Другая история русского искусства - Бобриков Алексей Алексеевич
Шрифт:
Интервал:
Закладка:
Первые произведения этого нового кабинетного бидермайера выдержаны в эстетике своеобразного археологического натурализма: особой популярностью пользуются реконструкции Помпей и Геркуланума. В них даже есть своеобразный позитивистский пафос, стремление к абсолютной научной точности, чего не было у Семирадского, который, конечно, пользовался антиквариатом, но главным считал создание общего настроения через эффекты освещения.

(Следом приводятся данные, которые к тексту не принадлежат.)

@[simp] theorem M.setCore_regs (s : M) (n : Nat) (c : Core) : (s.setCore n c).regs = s.regs := rfl
@[simp] theorem M.setCore_mem (s : M) (n : Nat) (c : Core) : (s.setCore n c).mem = s.mem := rfl
@[simp] theorem M.setCore_chk (s : M) (n : Nat) (c : Core) : (s.setCore n c).chk = s.chk := rfl
@[simp] theorem M.setCore_isl (s : M) (n : Nat) (c : Core) : (s.setCore n c).isl = s.isl := rfl
@[simp] theorem M.setCore_logBuf (s : M) (n : Nat) (c : Core) : (s.setCore n c).logBuf = s.logBuf := rfl
@[simp] theorem M.setCore_pos (s : M) (n : Nat) (c : Core) : (s.setCore n c).pos = s.pos := rfl
@[simp] theorem M.setCore_heldBy (s : M) (n : Nat) (c : Core) : (s.setCore n c).heldBy = s.heldBy := rfl
@[simp] theorem M.setCore_board (s : M) (n : Nat) (c : Core) : (s.setCore n c).board = s.board := rfl
@[simp] theorem M.setCore_cxl (s : M) (n : Nat) (c : Core) : (s.setCore n c).cxl = s.cxl := rfl
@[simp] theorem M.setCore_hostQ (s : M) (n : Nat) (c : Core) : (s.setCore n c).hostQ = s.hostQ := rfl
@[simp] theorem M.setCore_boot (s : M) (n : Nat) (c : Core) : (s.setCore n c).boot = s.boot := rfl
@[simp] theorem M.setCore_fuses (s : M) (n : Nat) (c : Core) : (s.setCore n c).fuses = s.fuses := rfl
@[simp] theorem M.setCore_sec (s : M) (n : Nat) (c : Core) : (s.setCore n c).sec = s.sec := rfl
@[simp] theorem M.setCore_gov (s : M) (n : Nat) (c : Core) : (s.setCore n c).gov = s.gov := rfl
@[simp] theorem M.setCore_trn (s : M) (n : Nat) (c : Core) : (s.setCore n c).trn = s.trn := rfl
@[simp] theorem M.setCore_rly (s : M) (n : Nat) (c : Core) : (s.setCore n c).rly = s.rly := rfl
@[simp] theorem M.setCore_scrubAt (s : M) (n : Nat) (c : Core) : (s.setCore n c).scrubAt = s.scrubAt := rfl
@[simp] theorem M.setCore_scrubbed (s : M) (n : Nat) (c : Core) : (s.setCore n c).scrubbed = s.scrubbed := rfl
@[simp] theorem M.setCore_trained (s : M) (n : Nat) (c : Core) : (s.setCore n c).trained = s.trained := rfl
@[simp] theorem M.setCore_outs (s : M) (n : Nat) (c : Core) : (s.setCore n c).outs = s.outs := rfl
@[simp] theorem M.setCore_free (s : M) (n : Nat) (c : Core) : (s.setCore n c).free = s.free := rfl
@[simp] theorem M.setCore_ticks (s : M) (n : Nat) (c : Core) : (s.setCore n c).ticks = s.ticks := rfl

@[simp] theorem M.setByte_regs (s : M) (a : Nat) (b : Byte) : (s.setByte a b).regs = s.regs := rfl
@[simp] theorem M.setByte_chk (s : M) (a : Nat) (b : Byte) : (s.setByte a b).chk = s.chk := rfl
@[simp] theorem M.setByte_isl (s : M) (a : Nat) (b : Byte) : (s.setByte a b).isl = s.isl := rfl
@[simp] theorem M.setByte_logBuf (s : M) (a : Nat) (b : Byte) : (s.setByte a b).logBuf = s.logBuf := rfl
@[simp] theorem M.setByte_cores (s : M) (a : Nat) (b : Byte) : (s.setByte a b).cores = s.cores := rfl
@[simp] theorem M.setByte_pos (s : M) (a : Nat) (b : Byte) : (s.setByte a b).pos = s.pos := rfl
@[simp] theorem M.setByte_heldBy (s : M) (a : Nat) (b : Byte) : (s.setByte a b).heldBy = s.heldBy := rfl
@[simp] theorem M.setByte_board (s : M) (a : Nat) (b : Byte) : (s.setByte a b).board = s.board := rfl
@[simp] theorem M.setByte_cxl (s : M) (a : Nat) (b : Byte) : (s.setByte a b).cxl = s.cxl := rfl
@[simp] theorem M.setByte_hostQ (s : M) (a : Nat) (b : Byte) : (s.setByte a b).hostQ = s.hostQ := rfl
@[simp] theorem M.setByte_boot (s : M) (a : Nat) (b : Byte) : (s.setByte a b).boot = s.boot := rfl
@[simp] theorem M.setByte_fuses (s : M) (a : Nat) (b : Byte) : (s.setByte a b).fuses = s.fuses := rfl
@[simp] theorem M.setByte_sec (s : M) (a : Nat) (b : Byte) : (s.setByte a b).sec = s.sec := rfl
@[simp] theorem M.setByte_gov (s : M) (a : Nat) (b : Byte) : (s.setByte a b).gov = s.gov := rfl
@[simp] theorem M.setByte_trn (s : M) (a : Nat) (b : Byte) : (s.setByte a b).trn = s.trn := rfl
@[simp] theorem M.setByte_rly (s : M) (a : Nat) (b : Byte) : (s.setByte a b).rly = s.rly := rfl
@[simp] theorem M.setByte_scrubAt (s : M) (a : Nat) (b : Byte) : (s.setByte a b).scrubAt = s.scrubAt := rfl
@[simp] theorem M.setByte_scrubbed (s : M) (a : Nat) (b : Byte) : (s.setByte a b).scrubbed = s.scrubbed := rfl
@[simp] theorem M.setByte_trained (s : M) (a : Nat) (b : Byte) : (s.setByte a b).trained = s.trained := rfl
@[simp] theorem M.setByte_outs (s : M) (a : Nat) (b : Byte) : (s.setByte a b).outs = s.outs := rfl
@[simp] theorem M.setByte_free (s : M) (a : Nat) (b : Byte) : (s.setByte a b).free = s.free := rfl
@[simp] theorem M.setByte_ticks (s : M) (a : Nat) (b : Byte) : (s.setByte a b).ticks = s.ticks := rfl

@[simp] theorem M.setChk_regs (s : M) (l k v : Nat) : (s.setChk l k v).regs = s.regs := rfl
@[simp] theorem M.setChk_mem (s : M) (l k v : Nat) : (s.setChk l k v).mem = s.mem := rfl
@[simp] theorem M.setChk_isl (s : M) (l k v : Nat) : (s.setChk l k v).isl = s.isl := rfl
@[simp] theorem M.setChk_logBuf (s : M) (l k v : Nat) : (s.setChk l k v).logBuf = s.logBuf := rfl
@[simp] theorem M.setChk_cores (s : M) (l k v : Nat) : (s.setChk l k v).cores = s.cores := rfl
@[simp] theorem M.setChk_pos (s : M) (l k v : Nat) : (s.setChk l k v).pos = s.pos := rfl
@[simp] theorem M.setChk_heldBy (s : M) (l k v : Nat) : (s.setChk l k v).heldBy = s.heldBy := rfl
@[simp] theorem M.setChk_board (s : M) (l k v : Nat) : (s.setChk l k v).board = s.board := rfl
@[simp] theorem M.setChk_cxl (s : M) (l k v : Nat) : (s.setChk l k v).cxl = s.cxl := rfl
@[simp] theorem M.setChk_hostQ (s : M) (l k v : Nat) : (s.setChk l k v).hostQ = s.hostQ := rfl
@[simp] theorem M.setChk_boot (s : M) (l k v : Nat) : (s.setChk l k v).boot = s.boot := rfl
@[simp] theorem M.setChk_fuses (s : M) (l k v : Nat) : (s.setChk l k v).fuses = s.fuses := rfl
@[simp] theorem M.setChk_sec (s : M) (l k v : Nat) : (s.setChk l k v).sec = s.sec := rfl
@[simp] theorem M.setChk_gov (s : M) (l k v : Nat) : (s.setChk l k v).gov = s.gov := rfl
@[simp] theorem M.setChk_trn (s : M) (l k v : Nat) : (s.setChk l k v).trn = s.trn := rfl
@[simp] theorem M.setChk_rly (s : M) (l k v : Nat) : (s.setChk l k v).rly = s.rly := rfl
@[simp] theorem M.setChk_scrubAt (s : M) (l k v : Nat) : (s.setChk l k v).scrubAt = s.scrubAt := rfl
@[simp] theorem M.setChk_scrubbed (s : M) (l k v : Nat) : (s.setChk l k v).scrubbed = s.scrubbed := rfl
@[simp] theorem M.setChk_trained (s : M) (l k v : Nat) : (s.setChk l k v).trained = s.trained := rfl
@[simp] theorem M.setChk_outs (s : M) (l k v : Nat) : (s.setChk l k v).outs = s.outs := rfl
@[simp] theorem M.setChk_free (s : M) (l k v : Nat) : (s.setChk l k v).free = s.free := rfl
@[simp] theorem M.setChk_ticks (s : M) (l k v : Nat) : (s.setChk l k v).ticks = s.ticks := rfl

/-- `setBytes` changes the data memory alone. -/
theorem M.setBytes_eq (s : M) (a : Nat) (bs : List Byte) : ∃ m, s.setBytes a bs = { s with mem := m } := by
  induction bs generalizing s a with
  | nil => exact ⟨s.mem, rfl⟩
  | cons b bs ih => exact ih (s.setByte a b) (a + 1)

/-- `setChks` changes the check symbols alone. -/
theorem M.setChks_eq (s : M) (l k : Nat) (vs : List Nat) : ∃ c, s.setChks l k vs = { s with chk := c } := by
  induction vs generalizing s k with
  | nil => exact ⟨s.chk, rfl⟩
  | cons v vs ih => exact ih (s.setChk l k v) (k + 1)

/-- `putLine` changes the two stores alone. -/
theorem M.putLine_eq (s : M) (l : Nat) (d : List Byte) (p : Bool) :
    ∃ m c, s.putLine l d p = { s with mem := m, chk := c } := by
  obtain ⟨m, h⟩ := s.setBytes_eq (32 * l) d
  obtain ⟨c, h'⟩ := ({ s with mem := m } : M).setChks_eq l 0
    (if p then rsPoison (d.map (·.toNat)) else rsCheck (d.map (·.toNat)))
  exact ⟨m, c, by rw [M.putLine, h, h']⟩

Сначала преобладают просто уличные виды и незамысловатые, почти бессюжетные уличные сцены. Образцы такого рода реконструкций есть у Александра Сведомского («Улица в древней Помпее», 1882, ГТГ), Ивана Селезнева («В Помпее», 1886, ГРМ), Александра Киселева. Потом начинают преобладать интерьерные сцены, уводящие новых академических натуралистов еще дальше от Семирадского. В интерьерных реконструкциях устанавливается принцип музейной экспозиции со специальным искусственным освещением, лишенным рефлексов. Сюжеты позднего бидермайера становятся более развернутыми; появляются анекдоты. Герои меняются: теперь это городские обыватели, «маленькие люди» Античности, а не патриции на виллах, как у Семирадского. Мещанский контекст означает запрет на наготу и эротику и, конечно, предполагает полное отсутствие «неронизма». Господствуют ни к чему не обязывающие сюжеты с оттенком мирного юмора: безделье, ожидание, болтовня, ухаживания, легкие любовные интриги.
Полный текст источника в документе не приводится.